Within the data that follows, set down exactly the lines from the one containing "let fb := if" through the one containing "def Dev.restore (d", both ends included.

■ **Entries provided**

■ ■ ■ ■ ■

-- ==== Sys2Proof/Machine/Boot.lean ====
section
/-! DEFINITION. Start-up, engine code, flash and image commands, attestation, and CHIP_RESET (17 R512 to R532). -/

namespace Sys2Proof.Machine

/-! ## Identity and status words (00 R19, R531) -/

/-- IDENT as its two 64-bit words. -/
def identLow : Nat :=
  pack [(0x4B5A, 16), (0x5809, 16), (Config.step.toNat, 8), (Config.fab.toNat, 4), (Config.assy.toNat, 4), (Config.pkgrev.toNat, 4)]
def identHigh : Nat := pack [(Config.serial.toNat, 48), (Config.romrev.toNat, 8)]
def identBytes : List Byte := leBytes 8 identLow ++ leBytes 8 identHigh

def Boot.status (b : Boot) : Nat :=
  pack [(b.slot, 1), (b2n b.fallback, 1), (b2n b.recovery, 1), (b2n b.configDefault, 1), (b2n b.engineFail, 1), (0, 3), (b.fail0, 3),
    (0, 1), (b.fail1, 3), (0, 17), (b.version, 32)]

def Fuses.status (f : Fuses) : Nat := pack [(f.floor, 7), (b2n f.ownerFused, 1)]

def Lantern.resetInfo (l : Lantern) : Nat := pack [(l.resetCause, 3), (0, 29), (l.cellsHeld, 32)]

/-- 64 bytes of a digest. -/
def digest64 (bs : List Byte) : List Byte := sliceBytes bs 0 64

/-! ## What start-up decides (R513 to R515, R519, R523) -/

/-- The record after the ROM's steps 1 to 3, with the entries it applies. -/
def State.chooseBoot (s : State) (readFails : List Bool) : Boot × List (Nat × List Byte) :=
  let bad (slot : Nat) : Bool := readFails.getD slot false
  let a := dirActive s.flash
  let fa := slotFail s.flash s.fuses a (bad a)
  let fb := if fa = 0 then 0 else slotFail s.flash s.fuses (1 - a) (bad (1 - a))
  let recovery := fa != 0 && fb != 0
  let slot := if fa = 0 then a else if fb = 0 then 1 - a else 0
  let cfg := configRecord s.flash s.fuses
  let es := match cfg with
    | some (_, es) => if recovery then [] else es
    | none => []
  let header := slotHeader s.flash slot
  ({ stage := .released, slot := slot, fallback := fa != 0, recovery := recovery, configDefault := cfg.isNone, engineFail := false,
     engineLoaded := false, firmware := if recovery then [] else slotSection s.flash slot 16,
     fail0 := if a = 0 then fa else fb, fail1 := if a = 0 then fb else fa,
     version := if recovery then 0 else hdrVersion header,
     imageDigest := if recovery then zeros 64 else Config.shake256 (header.take 434),
     configDigest := match cfg with
       | some (b, _) => if recovery then zeros 64 else Config.shake256 b
       | none => zeros 64,
     ownerKey := ownerKeyOf s.flash s.fuses,
     gateMode := match entryOf es 1 with
       | some v => byteAt v 0
       | none => 0,
     priv := match entryOf es 2 with
       | some v => field v 0 2
       | none => if recovery then 0 else 1,
     carve := carveOf es, resetAt := none }, es)

/-! ## Retained registers (16 R502) -/

/-- A twin configuration that is to be FENCED with cause 1; a TWIN_BOOT entry has fenced it already. -/
def Dev.bootFence (d : Dev) : Dev := if rbit d.twin.cfg 0 && !d.fenced then d.enterFenced 1 else d

/-- Every saved register as a REG_WRITE of its value would leave it, ALT_VALID 0: a pair state that a TWIN_BOOT entry has left
FENCED owns the alternate-router fields already (15 R462). -/
def Dev.restore (d : Dev) : Dev :=
  let k : Retained := d.lantern.retained
  let c (i : Nat) : Reg := k.chip.getD i 0
  let own : Reg := if d.twin.state ≠ .off then alternateFields else 0#64
  let alt := (BitVec.ofNat 64 (putBit (c 0).toNat 28 false) &&& ~~~own) ||| (d.chip.pilotCtrl &&& own)
  let now := d.wardenNow
  let d := { d with
    epochs := k.epochs,
    chip := { pilotCtrl := alt, pilotTune := c 1, fcCtrl := c 2, fcMark := c 3, carterCtrl := c 4, carterWin := c 5,
              scrivCtrl := c 6, lockCtrl := c 7 },
    cages := k.cages.map (fun (x : Nat × Nat) => (x.1, { Cage.reset with pwrEn := bit x.2 0, ind := bits x.2 2 1, since := now })) }
  let d := forEach k.ports (fun (x : Nat × Reg × Reg × Reg) d => d.modPort x.1 (fun y => { y with ctrl := x.2.1, tkCtrl := x.2.2.1, route := x.2.2.2 })) d
  let d := d.modWarden (fun w => { w with ctrl := c 8, trust := k.trust.zipIdx.map (fun (t : Reg × Nat) => (t.2, t.1)) })
  let mapByte (i : Nat) : Nat := byteAt (leBytes 8 (k.twin.getD (2 + i / 8) 0).toNat) (i % 8)
  let d := d.modTwin (fun t =>
    { t with cfg := k.twin.getD 0 0, peerSerial := (k.twin.getD 1 0).toNat % 2 ^ 48,
             map := (List.range 16).map (fun i => (i, mapByte i)) })
  d.bootFence.modLantern (fun l => { l with retainValid := false })

/-! ## BOOT_START (R512) -/

/-- The entries of the record that load registers: TRUST and TWIN_BOOT. -/
def Dev.loadRecord (d : Dev) (es : List (Nat × List Byte)) : Dev :=
  let trust := (es.filter (fun e => e.1 == 4)).zipIdx.map (fun e => (e.2, BitVec.ofNat 64 (field e.1.2 0 8 % 2 ^ 15)))
  let d := d.modWarden (fun w => { w with trust := trust })
  match entryOf es 5 with
  | some p => (d.modTwin (fun t => { t.load p with epochOwn := if bit (byteAt p 0) 4 then byteAt p 1 else t.epochOwn })).enterFenced 1
  | none => d

/-- Step 5: gate bring-up, with the carve-outs of every region. -/
def Dev.bringUp (d : Dev) : Dev :=
  let d := { d with boot := { d.boot with stage := .running } }
  let carve := d.boot.carve
  let d := forEach allRegions (fun r d =>
    let d := d.modRegion r (fun x => { x with carve := carve })
    if carve.shrunk then d.raise (Isl.belfry r) (Src.region r 20) 0 0 else d) d
  forEach (List.range 8) (fun g d =>
    if (d.gate g).perst then forEach (d.subsOf g) (fun e d => d.trainGate e) d else d) d

def State.bootStart (s : State) (readFails : List Bool) : State :=
  if s.dev.boot.stage ≠ .released then s else
  let (boot, es) := s.chooseBoot readFails
  let d := { s.dev with boot := boot }
  let d := d.loadRecord es
  let d := if d.lantern.retainValid && !boot.recovery then d.restore else d
  let d := if boot.recovery then d.raise Isl.warden (Src.chip 0) 1 0 else d
  let d := if boot.configDefault then d.raise Isl.warden (Src.chip 0) 3 0 else d
  { s with dev := d.bringUp }

def execBootStart (readFails : List Bool) (s : State) : Host.Outcome State Fault Refusal := .next (s.bootStart readFails)

/-! ## ENGINE_CODE_LOAD (R516) -/

/-- The blocks that wait for engine code and can take it: the others of a region that its reset holds take it at step 7 of that
reset (15 R486). -/
def Dev.unloaded (d : Dev) : List Nat :=
  (List.range 64).filter (fun b => d.blockRuns b && d.regionRuns (b / 16) && (d.block b).state == .resetting)

/-- The first engine code, once: each block's engines take it, or every block goes to OFF (R516). -/
def Dev.engineLoad (d : Dev) (code : List Byte) (good : Bool) : Dev :=
  if d.boot.recovery || d.boot.engineLoaded || d.boot.engineFail || d.unloaded.isEmpty then d
  else if good then
    let v := d.boot.version
    let d := { d with boot := { d.boot with engineLoaded := true } }
    let d := forEach (List.range 64) (fun b d => d.modBlock b (fun x => { x with version := v, code := code })) d
    forEach d.unloaded (fun b d => d.runLoaded b) d
  else
    let d := forEach (List.range 64) (fun b d => (d.setBlock b .off).moveItems b) d
    ({ d with boot := { d.boot with engineFail := true } }).raise Isl.warden (Src.chip 0) 2 0

def execEngineCodeLoad (readFail : Bool) (s : State) : Host.Outcome State Fault Refusal :=
  actIf (fun d => d.wardenRuns && d.gatesRun) (fun d =>
    d.engineLoad (slotSection s.flash d.boot.slot 32) (!readFail && engineGood s.flash d.boot.slot)) s

/-! ## Flash commands (R525, R526) -/

def flashAddr (p : List Byte) : Nat := field p 0 4
def flashLen (p : List Byte) : Nat := field p 4 4

def readForm : Form :=
  { Form.fixed 0x1101 8 [] 0 with
    ranged := fun p => decide (4 ≤ flashLen p ∧ flashLen p ≤ 4080 ∧ flashLen p % 4 = 0), replyLen := flashLen }

def State.flashReadCmd (s : State) (q : Request) : State × Answer :=
  let p := q.params
  if readForm.ranged p ∧ flashAddr p % 4 = 0 ∧ flashAddr p < 2 ^ 26 then
    (s, .done Ocm.ok (flashRead s.flash (flashAddr p) (flashLen p)))
  else (s, .done Ocm.invalidParameter [])

def execFlashRead (path : Path) (tag : Nat) (s : State) : Host.Outcome State Fault Refusal :=
  .next (s.startCommand readForm path tag (fun s q => s.flashReadCmd q))

/-- A range touches the directory or the slot now running. -/
def Boot.protects (b : Boot) (a n : Nat) : Bool :=
  decide (a < 4096 ∧ 0 < n) ||
    (!b.recovery && decide (0 < n ∧ a < slotBase b.slot + slotSize ∧ slotBase b.slot < a + n))

/-- One page, or the part of it that is written: NOR flash clears bits only (log entry 4). -/
def State.program (s : State) (a : Nat) (bs : List Byte) : State :=
  let new := (flashRead s.flash a bs.length).zip bs |>.map (fun x => x.1 &&& x.2)
  { s with dev := s.dev.emit (.spi 1 a bs), flash := flashPut s.flash a new }

/-- A page whose program the flash reports as failed: what it then holds is free. -/
def State.spoil (s : State) (a n : Nat) : State :=
  let bs := (List.range n).map (fun i => (Config.unstated (s.dev.free + i)).setWidth 8)
  { s with dev := { s.dev with free := s.dev.free + n }, flash := flashPut s.flash a bs }

/-- The next sector of an erase of `n` from `a`, of which `done` are erased; `flashError`: the flash reports an error at it, and what
the sector then holds is free. CMD_ABORT's safe point lies between two sectors (R526). -/
def State.eraseSector (s : State) (a n done : Nat) (flashError : Bool) : State × Answer :=
  let at_ := a + 4096 * done
  let s := { s with dev := s.dev.emit (.spi 0 at_ []) }
  if flashError then (s.spoil at_ 4096, .done Ocm.hardwareFault [])
  else
    let s := { s with flash := s.flash.filter (fun c => !(at_ ≤ c.1 && c.1 < at_ + 4096)) }
    (s, if n ≤ done + 1 then .done Ocm.ok [] else .runs (done + 1) 0 [])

■ ■ ■ ■ ■

■ **Final answer**
  let fb := if fa = 0 then 0 else slotFail s.flash s.fuses (1 - a) (bad (1 - a))
  let recovery := fa != 0 && fb != 0
  let slot := if fa = 0 then a else if fb = 0 then 1 - a else 0
  let cfg := configRecord s.flash s.fuses
  let es := match cfg with
    | some (_, es) => if recovery then [] else es
    | none => []
  let header := slotHeader s.flash slot
  ({ stage := .released, slot := slot, fallback := fa != 0, recovery := recovery, configDefault := cfg.isNone, engineFail := false,
     engineLoaded := false, firmware := if recovery then [] else slotSection s.flash slot 16,
     fail0 := if a = 0 then fa else fb, fail1 := if a = 0 then fb else fa,
     version := if recovery then 0 else hdrVersion header,
     imageDigest := if recovery then zeros 64 else Config.shake256 (header.take 434),
     configDigest := match cfg with
       | some (b, _) => if recovery then zeros 64 else Config.shake256 b
       | none => zeros 64,
     ownerKey := ownerKeyOf s.flash s.fuses,
     gateMode := match entryOf es 1 with
       | some v => byteAt v 0
       | none => 0,
     priv := match entryOf es 2 with
       | some v => field v 0 2
       | none => if recovery then 0 else 1,
     carve := carveOf es, resetAt := none }, es)

/-! ## Retained registers (16 R502) -/

/-- A twin configuration that is to be FENCED with cause 1; a TWIN_BOOT entry has fenced it already. -/
def Dev.bootFence (d : Dev) : Dev := if rbit d.twin.cfg 0 && !d.fenced then d.enterFenced 1 else d

/-- Every saved register as a REG_WRITE of its value would leave it, ALT_VALID 0: a pair state that a TWIN_BOOT entry has left
FENCED owns the alternate-router fields already (15 R462). -/
def Dev.restore (d : Dev) : Dev :=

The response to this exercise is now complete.